I would like to give all readers a very warm welcome to 2014 and the first issue of the tenth volume of Metabolomics. As you may be able to work out: the front cover is a celebration of this achievement, and I thank my colleague Dr Steve O’Hagan for his artistry. I am delighted that the journal is in such good shape and this is due to the excellent papers that are submitted and published, and of course the very valuable reviewing that many of you do. Metabolomics has an excellent Editorial board and I am also very grateful to them for their valuable support.

You may be pondering over the title, so let me explain. Whilst I have somewhat moderated the quote from “The Rime of the Ancient Mariner” by Samuel Taylor Coleridge written in 1797–1798, the water does not refer to any liquid substance per se, nor does the drinking to the ‘dryathlonFootnote 1’ that I did early last year and will be doing so again to combat any Christmas excesses. Rather the water is an analogy to data—both metabolomics and metadata. Water here is a very apt comparison, as it seems rather ironic that a typical metabolomics experiments generates so much data that it is often referred to in terms of natural disasters—like data floods, data torrents or even data tsunamis. Yet even more ironic that very rarely do we make publicly available the metabolomics data (raw or processed) and the associated metadata with our publications. These metadata are as important as the metabolite data as these refer to the data about the data. We mainly think of these in terms of the important traits or features that we may want to predict, but these also refer to our experimental protocols that are vital for others to know about so that these experiments may be readily repeated. At this point I refer you to the MSI (Metabolomics Standards Initiative) which in 2007 suggested the best way to report experimental conditions in an objective fashion. If you have not done so I would recommend that you read this collection of papers and they are summarised pictorially within the typical metabolomics workflow in Fig. 1. One of these articles by Sumner et al. (2007) details the various metabolite identification levels and this has been very well received by the metabolomics community.

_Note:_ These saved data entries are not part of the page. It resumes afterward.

/-- Plan of MIN: Signed minimum. (R148) -/
def planMin (d : Code7) (x : Code7) (y : Code7) : Plan := plan2 1 d x y fun x y => if x.slt y then x else y
/-- MIN (R148). -/
def execMin (d : Code7) (x : Code7) (y : Code7) (s : State) : Host.Outcome State Fault Refusal := runPlan (planMin d x y) s

/-- Plan of MAX: Signed maximum. (R148) -/
def planMax (d : Code7) (x : Code7) (y : Code7) : Plan := plan2 1 d x y fun x y => if x.slt y then y else x
/-- MAX (R148). -/
def execMax (d : Code7) (x : Code7) (y : Code7) (s : State) : Host.Outcome State Fault Refusal := runPlan (planMax d x y) s

/-- Plan of MINU: Unsigned minimum. (R148) -/
def planMinu (d : Code7) (x : Code7) (y : Code7) : Plan := plan2 1 d x y fun x y => if x.ult y then x else y
/-- MINU (R148). -/
def execMinu (d : Code7) (x : Code7) (y : Code7) (s : State) : Host.Outcome State Fault Refusal := runPlan (planMinu d x y) s

/-- Plan of MAXU: Unsigned maximum. (R148) -/
def planMaxu (d : Code7) (x : Code7) (y : Code7) : Plan := plan2 1 d x y fun x y => if x.ult y then y else x
/-- MAXU (R148). -/
def execMaxu (d : Code7) (x : Code7) (y : Code7) (s : State) : Host.Outcome State Fault Refusal := runPlan (planMaxu d x y) s

/-- Plan of CMP_EQ: dst := 1 if x equals y, else 0. (R148) -/
def planCmpEq (d : Code7) (x : Code7) (y : Code7) : Plan := plan2 1 d x y fun x y => ofBool64 (x == y)
/-- CMP_EQ (R148). -/
def execCmpEq (d : Code7) (x : Code7) (y : Code7) (s : State) : Host.Outcome State Fault Refusal := runPlan (planCmpEq d x y) s

/-- Plan of CMP_NE: dst := 1 if x differs from y. (R148) -/
def planCmpNe (d : Code7) (x : Code7) (y : Code7) : Plan := plan2 1 d x y fun x y => ofBool64 (x != y)
/-- CMP_NE (R148). -/
def execCmpNe (d : Code7) (x : Code7) (y : Code7) (s : State) : Host.Outcome State Fault Refusal := runPlan (planCmpNe d x y) s

/-- Plan of CMP_LT: dst := 1 if x < y signed. (R148) -/
def planCmpLt (d : Code7) (x : Code7) (y : Code7) : Plan := plan2 1 d x y fun x y => ofBool64 (x.slt y)
/-- CMP_LT (R148). -/
def execCmpLt (d : Code7) (x : Code7) (y : Code7) (s : State) : Host.Outcome State Fault Refusal := runPlan (planCmpLt d x y) s

/-- Plan of CMP_GE: dst := 1 if x ≥ y signed. (R148) -/
def planCmpGe (d : Code7) (x : Code7) (y : Code7) : Plan := plan2 1 d x y fun x y => ofBool64 (!x.slt y)
/-- CMP_GE (R148). -/
def execCmpGe (d : Code7) (x : Code7) (y : Code7) (s : State) : Host.Outcome State Fault Refusal := runPlan (planCmpGe d x y) s

/-- Plan of CMP_LTU: dst := 1 if x < y unsigned. (R148) -/
def planCmpLtu (d : Code7) (x : Code7) (y : Code7) : Plan := plan2 1 d x y fun x y => ofBool64 (x.ult y)
/-- CMP_LTU (R148). -/
def execCmpLtu (d : Code7) (x : Code7) (y : Code7) (s : State) : Host.Outcome State Fault Refusal := runPlan (planCmpLtu d x y) s

/-- Plan of CMP_GEU: dst := 1 if x ≥ y unsigned. (R148) -/
def planCmpGeu (d : Code7) (x : Code7) (y : Code7) : Plan := plan2 1 d x y fun x y => ofBool64 (!x.ult y)
/-- CMP_GEU (R148). -/
def execCmpGeu (d : Code7) (x : Code7) (y : Code7) (s : State) : Host.Outcome State Fault Refusal := runPlan (planCmpGeu d x y) s

/-- Plan of ADDI: dst := x + sign-extended imm7. (R148) -/
def planAddi (d : Code7) (x : Code7) (imm : BitVec 7) : Plan := plan1 1 d x fun x => x + sext64 imm.toNat 7
/-- ADDI (R148). -/
def execAddi (d : Code7) (x : Code7) (imm : BitVec 7) (s : State) : Host.Outcome State Fault Refusal := runPlan (planAddi d x imm) s

/-- Plan of ANDI: dst := x AND sign-extended imm7. (R148) -/
def planAndi (d : Code7) (x : Code7) (imm : BitVec 7) : Plan := plan1 1 d x fun x => x &&& sext64 imm.toNat 7
/-- ANDI (R148). -/
def execAndi (d : Code7) (x : Code7) (imm : BitVec 7) (s : State) : Host.Outcome State Fault Refusal := runPlan (planAndi d x imm) s

/-- Plan of SHLI: Shift left by an immediate 0–63. (R148) -/
def planShli (d : Code7) (x : Code7) (imm : BitVec 7) : Plan := plan1 1 d x fun x => x <<< (imm.toNat % 64)
/-- SHLI (R148). -/
def execShli (d : Code7) (x : Code7) (imm : BitVec 7) (s : State) : Host.Outcome State Fault Refusal := runPlan (planShli d x imm) s

/-- Plan of SHRI: Logical shift right by an immediate. (R148) -/
def planShri (d : Code7) (x : Code7) (imm : BitVec 7) : Plan := plan1 1 d x fun x => x >>> (imm.toNat % 64)
/-- SHRI (R148). -/
def execShri (d : Code7) (x : Code7) (imm : BitVec 7) (s : State) : Host.Outcome State Fault Refusal := runPlan (planShri d x imm) s

/-- Plan of SARI: Arithmetic shift right by an immediate. (R148) -/
def planSari (d : Code7) (x : Code7) (imm : BitVec 7) : Plan := plan1 1 d x fun x => x.sshiftRight (imm.toNat % 64)
/-- SARI (R148). -/
def execSari (d : Code7) (x : Code7) (imm : BitVec 7) (s : State) : Host.Outcome State Fault Refusal := runPlan (planSari d x imm) s

/-- Plan of LDI: dst := sign-extended imm14 shifted left by 14·n. (R148) -/
def planLdi (d : Code7) (hi : BitVec 7) (lo : BitVec 7) (n : BitVec 4) : Plan := ⟨.a, [], [], some d, false, fun sl c _ => .go (sendRes c (slotCode sl) 1 d (sext64 (hi ++ lo).toNat 14 <<< (14 * n.toNat)))⟩
/-- LDI (R148). -/
def execLdi (d : Code7) (hi : BitVec 7) (lo : BitVec 7) (n : BitVec 4) (s : State) : Host.Outcome State Fault Refusal := runPlan (planLdi d hi lo n) s

/-- Plan of LEA: dst := x + (y << n). (R148) -/
def planLea (d : Code7) (x : Code7) (y : Code7) (n : BitVec 4) : Plan := plan2 1 d x y fun x y => x + (y <<< n.toNat)
/-- LEA (R148). -/
def execLea (d : Code7) (x : Code7) (y : Code7) (n : BitVec 4) (s : State) : Host.Outcome State Fault Refusal := runPlan (planLea d x y n) s

/-- Plan of SEXT_B: Sign-extend the low 8 bits. (R148) -/
def planSextB (d : Code7) (x : Code7) : Plan := plan1 1 d x fun x => sext64 x.toNat 8
/-- SEXT_B (R148). -/
def execSextB (d : Code7) (x : Code7) (s : State) : Host.Outcome State Fault Refusal := runPlan (planSextB d x) s

/-- Plan of SEXT_H: Sign-extend the low 16 bits. (R148) -/
def planSextH (d : Code7) (x : Code7) : Plan := plan1 1 d x fun x => sext64 x.toNat 16
/-- SEXT_H (R148). -/
def execSextH (d : Code7) (x : Code7) (s : State) : Host.Outcome State Fault Refusal := runPlan (planSextH d x) s

/-- Plan of SEXT_W: Sign-extend the low 32 bits. (R148) -/
def planSextW (d : Code7) (x : Code7) : Plan := plan1 1 d x fun x => sext64 x.toNat 32
/-- SEXT_W (R148). -/
def execSextW (d : Code7) (x : Code7) (s : State) : Host.Outcome State Fault Refusal := runPlan (planSextW d x) s

/-- Plan of ZEXT_B: Zero-extend the low 8 bits. (R148) -/
def planZextB (d : Code7) (x : Code7) : Plan := plan1 1 d x fun x => zext64 x.toNat 8
/-- ZEXT_B (R148). -/
def execZextB (d : Code7) (x : Code7) (s : State) : Host.Outcome State Fault Refusal := runPlan (planZextB d x) s

/-- Plan of ZEXT_H: Zero-extend the low 16 bits. (R148) -/
def planZextH (d : Code7) (x : Code7) : Plan := plan1 1 d x fun x => zext64 x.toNat 16
/-- ZEXT_H (R148). -/
def execZextH (d : Code7) (x : Code7) (s : State) : Host.Outcome State Fault Refusal := runPlan (planZextH d x) s

/-- Plan of ZEXT_W: Zero-extend the low 32 bits. (R148) -/
def planZextW (d : Code7) (x : Code7) : Plan := plan1 1 d x fun x => zext64 x.toNat 32
/-- ZEXT_W (R148). -/
def execZextW (d : Code7) (x : Code7) (s : State) : Host.Outcome State Fault Refusal := runPlan (planZextW d x) s

/-- Plan of CLZ: Count leading zero bits. (R148) -/
def planClz (d : Code7) (x : Code7) : Plan := plan1 1 d x fun x => BitVec.ofNat 64 (clz64 x.toNat)
/-- CLZ (R148). -/
def execClz (d : Code7) (x : Code7) (s : State) : Host.Outcome State Fault Refusal := runPlan (planClz d x) s

/-- Plan of CTZ: Count trailing zero bits. (R148) -/
def planCtz (d : Code7) (x : Code7) : Plan := plan1 1 d x fun x => BitVec.ofNat 64 (ctz64 x.toNat)
/-- CTZ (R148). -/
def execCtz (d : Code7) (x : Code7) (s : State) : Host.Outcome State Fault Refusal := runPlan (planCtz d x) s

/-- Plan of POPC: Count set bits. (R148) -/
def planPopc (d : Code7) (x : Code7) : Plan := plan1 1 d x fun x => BitVec.ofNat 64 (popcount x.toNat 64)
/-- POPC (R148). -/
def execPopc (d : Code7) (x : Code7) (s : State) : Host.Outcome State Fault Refusal := runPlan (planPopc d x) s

/-- Plan of FADD: F32 addition rounded to nearest even. (R150) -/
def planFadd (d : Code7) (x : Code7) (y : Code7) : Plan := plan2 3 d x y fun x y => f32Out (FV.sum [f32In x, f32In y])
/-- FADD (R150). -/
def execFadd (d : Code7) (x : Code7) (y : Code7) (s : State) : Host.Outcome State Fault Refusal := runPlan (planFadd d x y) s

/-- Plan of FSUB: F32 subtraction. (R150) -/
def planFsub (d : Code7) (x : Code7) (y : Code7) : Plan := plan2 3 d x y fun x y => f32Out (FV.sum [f32In x, (f32In y).neg])
/-- FSUB (R150). -/
def execFsub (d : Code7) (x : Code7) (y : Code7) (s : State) : Host.Outcome State Fault Refusal := runPlan (planFsub d x y) s

/-- Plan of FMUL: F32 multiplication. (R150) -/
def planFmul (d : Code7) (x : Code7) (y : Code7) : Plan := plan2 3 d x y fun x y => f32Out ((f32In x).mul (f32In y))
/-- FMUL (R150). -/
def execFmul (d : Code7) (x : Code7) (y : Code7) (s : State) : Host.Outcome State Fault Refusal := runPlan (planFmul d x y) s

/-- Plan of FMIN: F32 minimum under R51. (R150) -/
def planFmin (d : Code7) (x : Code7) (y : Code7) : Plan := plan2 1 d x y fun x y => f32Out ((f32In x).min2 (f32In y))
/-- FMIN (R150). -/
def execFmin (d : Code7) (x : Code7) (y : Code7) (s : State) : Host.Outcome State Fault Refusal := runPlan (planFmin d x y) s

/-- Plan of FMAX: F32 maximum under R51. (R150) -/
def planFmax (d : Code7) (x : Code7) (y : Code7) : Plan := plan2 1 d x y fun x y => f32Out ((f32In x).max2 (f32In y))
/-- FMAX (R150). -/
def execFmax (d : Code7) (x : Code7) (y : Code7) (s : State) : Host.Outcome State Fault Refusal := runPlan (planFmax d x y) s

/-- Plan of FCMP_EQ: dst := 1 if the F32 operands are equal. (R150) -/
def planFcmpEq (d : Code7) (x : Code7) (y : Code7) : Plan := plan2 1 d x y fun x y => ofBool64 (FV.cmp (f32In x) (f32In y) == some .eq)
/-- FCMP_EQ (R150). -/
def execFcmpEq (d : Code7) (x : Code7) (y : Code7) (s : State) : Host.Outcome State Fault Refusal := runPlan (planFcmpEq d x y) s

/-- Plan of FCMP_LT: dst := 1 if x < y in F32. (R150) -/
def planFcmpLt (d : Code7) (x : Code7) (y : Code7) : Plan := plan2 1 d x y fun x y => ofBool64 (FV.cmp (f32In x) (f32In y) == some .lt)
/-- FCMP_LT (R150). -/
def execFcmpLt (d : Code7) (x : Code7) (y : Code7) (s : State) : Host.Outcome State Fault Refusal := runPlan (planFcmpLt d x y) s

/-- Plan of FCMP_LE: dst := 1 if x ≤ y in F32. (R150) -/
def planFcmpLe (d : Code7) (x : Code7) (y : Code7) : Plan := plan2 1 d x y fun x y => ofBool64 (FV.cmp (f32In x) (f32In y) == some .lt || FV.cmp (f32In x) (f32In y) == some .eq)
/-- FCMP_LE (R150). -/
def execFcmpLe (d : Code7) (x : Code7) (y : Code7) (s : State) : Host.Outcome State Fault Refusal := runPlan (planFcmpLe d x y) s

/-- Plan of FCMP_UN: dst := 1 if either F32 operand is NaN. (R150) -/
def planFcmpUn (d : Code7) (x : Code7) (y : Code7) : Plan := plan2 1 d x y fun x y => ofBool64 (FV.cmp (f32In x) (f32In y) == none)
/-- FCMP_UN (R150). -/
def execFcmpUn (d : Code7) (x : Code7) (y : Code7) (s : State) : Host.Outcome State Fault Refusal := runPlan (planFcmpUn d x y) s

So much so that this journal now requires its authors to follow these guidelines explicitly, and tables with lists of metabolites must now contain reference to which of the four levels of metabolite identification have been made (these are provided in Table 1).

Fig. 1
figure 1

Overview of the metabolomics pipeline showing where the MSI reporting standards are aimed (highlighted in blue) (Color figure online)

Table 1 A summary of the four metabolite identification levels as defined by MSI (Sumner et al. 2007)

In 2012 the EBI launched MetaboLights (https://www.ebi.ac.uk/metabolights/), which is an online repository for metabolomics data along with the associated metadata (Haug et al. 2013), and NIH Metabolomics Workbench (http://www.metabolomicsworkbench.org) is establishing similar data storage infrastructures. I was also encouraged to see Nature Publishing Group establish a new online resource called Scientific Data (http://www.nature.com/scientificdata/) which launches in May this year (Editorial 2013). However, rather than this being a new data repository, this resource will aim to have data sets deposited correctly in an appropriate repository, thereby aiding the paper peer-reviewing process.

Metabolomics is already on record in saying that it wishes studies that it publishes and data therein to be as MSI compliant as possible (Goodacre 2010). Whilst established procedures are not yet in place for metabolite data upload within a MSI compliant framework, I would encourage you to deposit your data to one of the above repositories. COSMOS is a European Union FrameWork VII project which has Dr Christoph Steinbeck from the EBI as the project coordinator (Steinbeck et al. 2012; http://www.cosmos-fp7.eu). COSMOS aims to set and promote community standards for metabolomics and Metabolomics is excited to be involved in this new e-infrastructure with data deposition within the MetaboLights database (Salek et al. 2013). In time this and the other activities discussed above will certainly establish objective methods by which metadata and metabolomics data may be associated with publications seamlessly, thus allowing easy access. These data will be tagged with a unique identifier that is provided by MetaboLights that will be associated with the paper. This transparency is important for the field and will enable meta-analysis of metabolomics data in order to allow hypotheses generated in one laboratory to be tested on data already available within the public domain.

So whilst currently only data dribbles into the public domain, the sluices will soon be open and we shall be awash with important and useful metabolomics data. And then the fun shall really begin!